Only one stretch of the records below is wanted: the lines from the one holding "let written := editSlot j.ticket (writeReport" through the one holding "fill := outcome". Return it exactly, both ends included.

Extracted records START

-- ==== Sys2Proof/Machine/Dose.lean ====
section
/-! DEFINITION. Dose.lean: the Dose Units (chapter 5): recipes, the close count, the volume and its class, learning, the
valve and its checks (R79), and the ends of a fill job (R75 to R78). -/

namespace Sys2Proof.Machine

/-! ## Recipes (R91 to R93) -/

/-- The ranges of the recipe table (5.1, R91). -/
def Recipe.inRange (r : Recipe) : Bool :=
  decide (100 ≤ r.target ∧ r.target ≤ 50000) && decide (1000 ≤ r.kFactor ∧ r.kFactor ≤ 100000)
    && decide (r.underTol ≤ 1000) && decide (r.overTol ≤ 1000) && decide (1 ≤ r.minOpen ∧ r.minOpen ≤ 1000)
    && decide (r.afterflowMax ≤ 4095) && decide (r.shift ≤ 4) && decide (10 ≤ r.settle ∧ r.settle ≤ 500)
    && decide (r.initial ≤ r.afterflowMax)

/-- The estimate a recipe starts with or keeps when it replaces another (R93). -/
def estimateAfter (old : Option Recipe) (new : Recipe) (e : Nat) : Nat :=
  match old with
  | none => 16 * new.initial
  | some o =>
    if o.target = new.target ∧ o.kFactor = new.kFactor then min e (16 * new.afterflowMax) else 16 * new.initial

/-- Make a recipe active (R93). -/
def Dose.activate (d : Dose) (r : Recipe) : Dose :=
  { d with active := some r, staged := none, estimate := estimateAfter d.active r d.estimate }

/-- Make the staged recipe, if any, active: the first act of an assignment (R73, R92). -/
def Dose.activateStaged (d : Dose) : Dose :=
  match d.staged with
  | some r => d.activate r
  | none => d

/-- The recipe that stands for an absent one. No run reaches it: a robot enters PRODUCTION with an active recipe
(R64), and a recipe stays active until a reset (R92). -/
def Recipe.blank : Recipe :=
  { target := 0, kFactor := 0, underTol := 0, overTol := 0, minOpen := 0, afterflowMax := 0, shift := 0, settle := 0,
    initial := 0 }

/-! ## Close count, volume and class (R94, R95, R99, R100) -/

/-- The target in pulses N, rounded half up (R94). -/
def targetPulses (r : Recipe) : Nat := (r.target * r.kFactor + 5000) / 10000

/-- The estimate rounded to whole pulses, â (R95). -/
def roundedEstimate (e : Nat) : Nat := (e + 8) / 16

/-- The close count C, with N and â (R95). -/
def closeCalc (r : Recipe) (e : Nat) : CloseCalc :=
  let n := targetPulses r
  let a := roundedEstimate e
  { targetPulses := n, rounded := a,
    count := if n < a + min r.minOpen n then min r.minOpen n else n - a }

/-- One step of restoring division: bring the next bit of the dividend into the partial remainder, subtract the divisor
on trial, and append the quotient digit (R99). -/
def restoringStep (k dividend : Nat) (bit : Nat) (qr : Nat × Nat) : Nat × Nat :=
  let partialRemainder := 2 * qr.2 + (dividend / 2 ^ bit) % 2
  if k ≤ partialRemainder then (2 * qr.1 + 1, partialRemainder - k) else (2 * qr.1, partialRemainder)

/-- Restoring division over the bits below `bits`, from the most significant down: quotient and remainder (R99). -/
def restoringDivide (k dividend : Nat) : Nat → Nat × Nat → Nat × Nat
  | 0, qr => qr
  | bit + 1, qr => restoringDivide k dividend bit (restoringStep k dividend bit qr)

/-- The fill volume V in tenths, from the final count F and the K-factor, on a dividend of 34 bits (R99). -/
def fillVolume (flow k : Nat) : Nat := (restoringDivide k (flow * 10000 + k / 2) 34 (0, 0)).1

/-- The class of a volume, on signed numbers: both band ends are inclusive for OK (R100). -/
def fillClassOf (r : Recipe) (v : Nat) : FillClass :=
  if (v : Int) < (r.target : Int) - (r.underTol : Int) then .under
  else if (r.target : Int) + (r.overTol : Int) < (v : Int) then .over
  else .ok

/-- The defect class a fill class adds (R100). -/
def FillClass.defects : FillClass → ClassSet
  | .ok => 0 | .under => underfill | .over => overfill

/-- The fill outcome a class is written as (R100). -/
def FillClass.outcome : FillClass → FillOutcome
  | .ok => .ok | .under => .under | .over => .over

/-! ## Learning (R101 to R103) -/

/-- The fill is an outlier: its actual afterflow A is more than four times the expected one and 64 pulses (R102). -/
def isOutlier (a e : Nat) : Bool := decide (4 * e + 1024 < 16 * a)

/-- The estimate moved toward 16 × A by the learning shift, truncated toward zero, within 0..16 × Amax (R103). -/
def learnedEstimate (r : Recipe) (a e : Nat) : Nat :=
  let difference : Int := 16 * (a : Int) - (e : Int)
  let step := Int.tdiv difference (2 ^ r.shift)
  min ((e : Int) + step).toNat (16 * r.afterflowMax)

/-! ## The valve (R79) -/

/-- Drive VLVn; a change of level starts the check for the new level (R79). -/
def Dose.drive (d : Dose) (on : Bool) : Dose :=
  if d.valve = on then d else { d with valve := on, check := some 0 }

/-! ## The ends of a job (R75 to R78, R98, R104) -/

/-- A job that opened its valve has a close count; N, â and C of one that did not are shown as 0. -/
def Job.closing (j : Job) : CloseCalc := j.close.getD { targetPulses := 0, rounded := 0, count := 0 }

/-- Remove the robot's job (R77, R78). -/
def dropJob (r : RobotId) (s : State) : State := s.mapRobot r fun rb => { rb with job := none }

/-- Replace the robot's last-fill record with what this job gave, and the estimate as it stands after the job (R104). -/
def recordFill (r : RobotId) (j : Job) (ending : Ending) (flow volume : Nat) (fillClass : Option FillClass)
    (afterflow : Option Nat) (learning : Learning) (s : State) : State :=
  s.mapDose r fun d =>
    let record : LastFill :=
      { ticket := j.ticket, ending, close := j.closing, flow, volume, fillClass, afterflow, learning,
        estimateAfter := d.estimate }
    { d with lastFill := some record }

/-- Write the outcome of a fill that gave a class into its slot (R77, R100). -/
def writeReport (c : FillClass) (v : Nat) (cut : Bool) (sl : Slot) : Slot :=
  { sl with fill := c.outcome, volume := some { tenths := min v maxHalf, cut }, defects := sl.defects ||| c.defects }

/-- Learn from the fill, or raise AFTERFLOW_OUTLIER and keep the estimate (R102, R103). -/
def learn (r : RobotId) (recipe : Recipe) (a : Nat) (s : State) : State :=
  let e := s.doses[r].estimate
  if isOutlier a e then raiseEvent .afterflowOutlier r.val (detail a) (detail e) s
  else s.mapDose r fun d => { d with estimate := learnedEstimate recipe a e }

/-- A job reports, at the end of its settle time or by a cut settle (R76, R77): the window closes, the slot is written,
FILL_DONE is raised, one fill cycle is counted, the estimate is learned from a settle that was not cut, the last-fill
record is replaced, and the job is removed (R101, R104). -/
def reportJob (r : RobotId) (cut : Bool) (s : State) : State :=
  match s.robots[r].job with
  | none => s
  | some j =>
    let flow := s.doses[r].flow
    let v := fillVolume flow j.recipe.kFactor
    let c := fillClassOf j.recipe v
    let a := flow - j.closing.count
    let learning := if cut then Learning.notLearned else if isOutlier a s.doses[r].estimate then .outlier else .learned
    let closed := s.mapDose r fun d => { d with window := false }
    let written := editSlot j.ticket (writeReport c v cut) closed
    let counted := countOn (cycleCounter r) (raiseCommand r .fillDone written)
    let learned := if cut then counted else learn r j.recipe a counted
    let ending := if cut then Ending.cut else .reported
    dropJob r (recordFill r j ending flow v (some c) (some a) learning learned)

/-- Write the outcome of a fill that timed out or was aborted: class 14, and the volume exactly if the valve had opened (R17,
R75, R76, R78). -/
def writeFailure (outcome : FillOutcome) (volume : Option Nat) (sl : Slot) : Slot :=
  { sl with
    fill := outcome
    volume := volume.map fun v => { tenths := min v maxHalf, cut := false }
    defects := sl.defects ||| fillFault }

/-- A job ends without a report, as TIMEOUT or ABORTED (R75, R76, R78): the valve is de-energised, the window closes, the
slot is written, one fill cycle is counted if the valve had opened (R157), FILL_ABORT is raised, the last-fill record is
replaced if the valve had opened (R104), and the job is removed. -/
def failJob (r : RobotId) (outcome : FillOutcome) (ending : Ending) (s : State) : State :=
  match s.robots[r].job with
  | none => s
  | some j =>
    let flow := s.doses[r].flow
    let v := fillVolume flow j.recipe.kFactor
    let shut := s.mapDose r fun d => { d.drive false with window := false }
    let written := editSlot j.ticket (writeFailure outcome (if j.opened then some v else none)) shut
    let counted := if j.opened then countOn (cycleCounter r) written else written
    let told := raiseCommand r .fillAbort counted
    dropJob r (if j.opened then recordFill r j ending flow v none none .notLearned told else told)

/-- An abort of the robot's job, for any cause (R78). -/
def abortJob (r : RobotId) (s : State) : State := failJob r .aborted .aborted s

/-- The job enters FILLING: the close count is computed, the window opens on a flow counter of 0, the valve is energised,
the drip count is 0 and the no-flow timer starts (R74, R81, R95, R96). -/
def startFilling (r : RobotId) (s : State) : State :=
  match s.robots[r].job with
  | some j =>
    if j.state = .approach then
      let closing := closeCalc j.recipe s.doses[r].estimate
      let job := { j with state := .filling, opened := true, close := some closing, noFlowTimer := 0 }
      (s.mapRobot r fun rb => { rb with job := some job }).mapDose r fun d =>
        { d.drive true with flow := 0, window := true, drip := 0 }
    else s
  | none => s

/-- A FLWn pulse taken while the window is open (R96): it counts, restarts the no-flow timer (R80), and the pulse that
reaches the close count closes the valve and moves the job to SETTLING (R74). -/
def countPulse (r : RobotId) (s : State) : State :=
  let flow := countUpTo Config.flowCapacity s.doses[r].flow
  let counted := s.mapDose r fun d => { d with flow }
  match s.robots[r].job with
  | some j =>
    if j.state = .filling then
      if j.closing.count ≤ flow then
        (counted.mapDose r fun d => d.drive false).mapRobot r fun rb =>
          { rb with job := some { j with state := .settling, settleTimer := 0, noFlowTimer := 0 } }
      else counted.mapRobot r fun rb => { rb with job := some { j with noFlowTimer := 0 } }
    else counted
  | none => counted

/-- A FLWn pulse taken while the window is closed is a drip; the 51st since the last fill began raises VALVE_LEAK
(R81). -/
def countDrip (r : RobotId) (s : State) : State :=
  let drip := countUpTo maxHalf s.doses[r].drip
  let counted := s.mapDose r fun d => { d with drip }
  if drip = 51 ∧ s.doses[r].drip = 50 then raiseEvent .valveLeak r.val (detail 51) 0 counted else counted

/-- FLOW_PULSE (R96, R81). -/
def flowPulse (r : RobotId) (s : State) : State :=
  if s.doses[r].window then countPulse r s else countDrip r s

end Sys2Proof.Machine
end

Extracted records END

▶ **Answer**:
    let written := editSlot j.ticket (writeReport c v cut) closed
    let counted := countOn (cycleCounter r) (raiseCommand r .fillDone written)
    let learned := if cut then counted else learn r j.recipe a counted
    let ending := if cut then Ending.cut else .reported
    dropJob r (recordFill r j ending flow v (some c) (some a) learning learned)

/-- Write the outcome of a fill that timed out or was aborted: class 14, and the volume exactly if the valve had opened (R17,
R75, R76, R78). -/
def writeFailure (outcome : FillOutcome) (volume : Option Nat) (sl : Slot) : Slot :=
  { sl with
    fill := outcome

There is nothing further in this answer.